Außerdem solltest du dir über eine Vorfilterung gedanken machen, nicht das sich der Pflanzenfilter / Bodenfilter zu schnell zusetzt.

Gruß Heiko


----------



## WERNER 02 (19. Mai 2007)

*AW: Pflanzenfilter nur mit gebranntem Kies auffüllen?*

Hi Leute

Hab meinen PF vor Wochen mit ca. 5 Tonnen Kies angelegt. Und zwar richtigen Kies . Schönen Großen. Aber bewusst, da ich wollte bzw. will das sich gerade der Dreck nach unten verabschiedet.(Meine nämlich das eine zu kleine Körnung geradezu das Zusetzen des Pf fördert.) Und darauf wollte ich es nicht ankommen lassen. Bei der jetzigen Körnung  läßt der Dreck sich wesentlich besser für mich entsorgen. Hierzu hab ich ein 200er Rohr senkrecht eingelassen ,mittels Tauchpumpe bin ich somit in der Lage den Dreck abzusaugen.
Muß aber erwähnen das dieser Pf nur ein Bereich der Filterung ist, denn über den Bachlauf  (26Mtr.) bis hin zu noch 3weiteren Pflanzenbereichen, hier findet sich immer unterschiedliches Filtersubstrat.

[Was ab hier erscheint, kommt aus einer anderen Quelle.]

/-- The agent's counts of R166 over the valid slots of every bolt, and causes that the bolt's message clears. Without an agent nothing is
counted, and one that comes counts afresh (DEDUCED, notes/assumptions/17.md). A slot with another GID than the group's is no valid message
for FOP_TO, and clears neither FOP_NR nor FOP_TO: R166 does not say (DESIGN CHOICE, notes/assumptions/17.md). -/
def State.apsCount (s : State) (g : Nat) : State :=
  if ¬ s.apsSvc then s.modGrp g (fun q => { q with pmCnt := 0, nrCnt := 0, toCnt := 0 })
  else if s.prot.lost then s
  else
    let q := s.grp g
    let ok := s.apsValid g
    let msg := ok && s.gidOk g
    let two := decide (q.ty = 2 ∨ q.ty = 3)
    let diff := bit (s.far g) 12 && decide (q.reqsig ≠ fld (s.far g) 8 4)
    let s1 := s.modGrp g (fun q =>
      { q with pmCnt := if ok && !s.bdOk g then min 3 (q.pmCnt + 1) else 0,
               toCnt := if msg || !two then 0 else min 8 (q.toCnt + 1),
               nrCnt := if two && diff then min 196 (q.nrCnt + 1) else 0 })
    let clr := fun (c : Bool) (i : Nat) (w : Word) => if c then setBit w i false else w
    s1.setReg (apsA g 8) (clr (ok && s.bdOk g) 16 (clr (msg && !diff) 17 (clr msg 18 (clr msg 19 (s1.far g)))))

/-- APS_SLOT_COPY at a boundary for every enabled APS group, descrambled (R26, R165). -/
def State.apsCopyAll (s : State) (obs : List LaneObs) : State :=
  seqAll (fun g s =>
    if ¬ (s.grp g).isAps then s
    else
      let l := s.apsLane g
      let b := if s.rb (lnA l 0x60) 4 then
          (match (obs.find? (fun o => decide (o.lane = l))).bind (fun o => o.aps.find? (fun a => decide (a.1 = fld (s.grp g).cfg 10 6))) with
            | some a => scramble (slotPos a.1) (beBytes 8 a.2.toNat)
            | none => beBytes 8 0)
        else beBytes 8 0
      s.noted g (fun s => (s.apsCopy g b).apsCount g)) s.enabled s

/-- APS_MESSAGE_ACCEPT (R165, R166): the agent, which the weaver that holds APS runs (R279), has popped the group. -/
def State.apsAccept (s0 : State) (g : Nat) : State :=
  let s := s0.when s0.apsSvc (·.modProt (fun p => { p with chgq := p.chgq.filter (· ≠ g) }))
  let b := s.apsRx g
  if ¬ s.apsSvc ∨ ¬ (s.grp g).isAps ∨ s.prot.lost ∨ slotZero b ∨ s.apsBlocked g then s
  else if ¬ slotOk b then s.count 4 g 2
  else s.noted g (fun s =>
    if s.gidOk g then
      s.setReg (apsA g 8) (w32 (beAt b 0 1 / 16 + beAt b 1 1 % 16 * 2 ^ 4 + beAt b 2 1 % 16 * 2 ^ 8 + 2 ^ 12
        + fld (s.far g) 16 2 * 2 ^ 16 + fld (s.far g) 19 1 * 2 ^ 19))
    else s.setFop g 18)

/-- The agent's heartbeat at a boundary: a write since clears AGENT_LOST (R167). -/
def State.agentBoundary (s : State) : State :=
  if ¬ s.prot.hbNew then s
  else
    let was := s.prot.lost
    let s1 := s.modProt (fun p => { p with hbNew := false, lost := false })
    if was then seqAll (fun g s => if (s.grp g).isAps then s.evqPush g else s) s1.enabled s1 else s1

/-! ### Register rows -/

/-- A write of PROT_GCFG (R150): a locked field keeps its value, and a write that would change one is logged. -/
def State.gcfgWrite (s : State) (m : Mid) (g : Nat) (v : Word) : State :=
  let a := recA g 0
  let o := s.reg a
  let v := v &&& w32 (writeMask a)
  let s1 :=
    if tyOf o = 0 then s.setReg a v
    else
      let bad := (tyOf v ≠ 0 ∧ fld v 0 3 ≠ fld o 0 3) ∨ fld v 6 10 ≠ fld o 6 10
      let v2 := setFld (setFld v 6 10 (fld o 6 10)) 0 3 (if tyOf v = 0 then fld v 0 3 else fld o 0 3)
      (s.when (decide bad) (fun s => s.errlog (protA 0) a m)).setReg a v2
  s1.modGrp g (fun q => { q with cfgPend := true, off := q.off || decide (tyOf v = 0) })

/-- PROT_GCFG_WRITE (R150). -/
def execProtGcfgWrite (m : Mid) (g : Fin 8192) (v : Word) (s : State) : Out :=
  .next (s.write4 m (recA g.val 0) v (fun s => (s.gcfgWrite m g.val v)))

/-- A write of PROT_GCMD (R154, R181): each one waits for the boundary. -/
def State.gcmdWrite (s : State) (g : Nat) (v : Word) : State :=
  s.modGrp g (fun q => { q with cmds := q.cmds ++ [(fld v 0 3, fld v 4 4)] })

/-- A command written to a group's PROT_GCMD. -/
def State.gcmd (s : State) (m : Mid) (g code mem : Nat) : State :=
  s.write4 m (recA g 0x14) (w32 (code + mem * 16)) (fun s => (s.gcmdWrite g (w32 (code + mem * 16))))

/-- PROT_CLEAR (R154). -/
def execProtClear (m : Mid) (g : Fin 8192) (s : State) : Out := .next (s.gcmd m g.val 1 0)
/-- PROT_LOCKOUT (R154). -/
def execProtLockout (m : Mid) (g : Fin 8192) (s : State) : Out := .next (s.gcmd m g.val 2 0)
/-- PROT_FORCE (R154). -/
def execProtForce (m : Mid) (g : Fin 8192) (member : BitVec 4) (s : State) : Out := .next (s.gcmd m g.val 3 member.toNat)
/-- PROT_MANUAL_P (R154). -/
def execProtManualP (m : Mid) (g : Fin 8192) (member : BitVec 4) (s : State) : Out := .next (s.gcmd m g.val 4 member.toNat)
/-- PROT_MANUAL_W (R154). -/
def execProtManualW (m : Mid) (g : Fin 8192) (s : State) : Out := .next (s.gcmd m g.val 5 0)
/-- PROT_EXERCISE (R154). -/
def execProtExercise (m : Mid) (g : Fin 8192) (s : State) : Out := .next (s.gcmd m g.val 6 0)
/-- PROT_RETIME (R176). -/
def execProtRetime (m : Mid) (g : Fin 8192) (s : State) : Out := .next (s.gcmd m g.val 7 0)

/-- HOLDOFF_EXPIRE (R152): the hold-off of a leg's SF or SD will have run out at the next boundary, whose evaluation takes the condition in if
it is still present. -/
def execHoldoffExpire (g : Fin 8192) (leg : Fin 16) (sd : Bool) (s : State) : Out :=
  let q := s.grp g.val
  let c := q.leg leg.val
  let due := fun (a : Option Word) => match a with
    | some b => decide (fld q.cfg 16 12 ≤ since (s.bolt + 1) b)
    | none => false
  .next (if q.ty != 0 && (if sd then due c.sdAt else due c.sfAt) then
    s.modGrp g.val (fun q =>
      { q with legs := smPut {} q.legs leg.val (if sd then { c with sdIn := true } else { c with sfIn := true }) })
  else s)

/-- WTR_EXPIRE (R159): the WTR time will be over at the next boundary. -/
def execWtrExpire (g : Fin 8192) (s : State) : Out :=
  let q := s.grp g.val
  .next (match q.wtr with
    | some (_, b) => if q.wtrBolts ≤ since (s.bolt + 1) b then s.modGrp g.val (fun q => { q with wtrOver := true }) else s
    | none => s)

/-- Pops a queue register: the group with VALID, or 0 (R184). -/
def popWord : List Nat → Word
  | [] => 0
  | g :: _ => w32 (g + 2 ^ 31)
def State.popEvq (s : State) : Word × State := (popWord s.prot.evq, s.modProt (fun p => { p with evq := p.evq.drop 1 }))
def State.popChgq (s : State) : Word × State := (popWord s.prot.chgq, s.modProt (fun p => { p with chgq := p.chgq.drop 1 }))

Und mit meinem Kies bin ich echt zufrieden.

Gruß
Werner


----------



## herten04 (19. Mai 2007)

*AW: Pflanzenfilter nur mit gebranntem Kies auffüllen?*

Hallo an alle.

Ich werde von jeden Vorschlag etwas nehmen.
Von Matze die Verrohrung,(Rohre sind schon vorhanden)
von Heiko die Vorfilterung(ist schon in Betrieb),
von Werner die Variante mit dem 200 Rohr.
Allerdings habe ich nur eine halbe Tonne Kies anzulegen.


Gruß
Helmut


----------



## Steingarnele (19. Mai 2007)

*AW: Pflanzenfilter nur mit gebranntem Kies auffüllen?*

Hallo Helmut,

ich war eben nochmal draussen, und hab dir mal Bilder gemacht. So kannst du auch sehen wie das im Prinzip läuft.  Zum Spülen brauch ich nur ein Schlauch rein schieben, und ordentlich Druck drauf geben.


----------



## herten04 (19. Mai 2007)

*AW: Pflanzenfilter nur mit gebranntem Kies auffüllen?*

Hallo Matze.

Aber fließt dann der ganze Dreck nicht wieder in den Teich oder fängst Du ihn irgendwie ab.:? 

Gruß
Helmut

Bin jetzt mal eben kurz im Baumarkt wegen eines Stapelbehälters.:beeten:


----------



## wp-3d (19. Mai 2007)

*AW: Pflanzenfilter nur mit gebranntem Kies auffüllen?*



			
				herten04 schrieb:
			
		

> Hallo.
> 
> Ich will meinen Pflanzenfilter mit Rhein-Kies auffüllen.Heute sagte man mir ich dürfte dafür nur gebrannten Kies nehmen .
> Was ist Eure Meinung.
> ...



Hallo
Ich habe vor ein paar Tagen schon einmal meinen Senf zum Thema Kies beigetragen  https://www.hobby-gartenteich.de/xf/threads/4734

Beim Kiesabbau vermute ich, das dieser nicht aus dem Fluss, sondern aus den, in der nähe befindlichen Kiesgruben gewonnen wird. Bei uns nennt sich der Kies Weserkies (aus Gruben nah an der Weser).
Ich persöhnlich habe sehr gute Erfahrung mit s.g. Perlkies (Körnung 4-8 mm) dieser befindet sich im gesamten Teich (ca.10% des Teichvolumens) als Bodengrund und Pflanzsubstrat.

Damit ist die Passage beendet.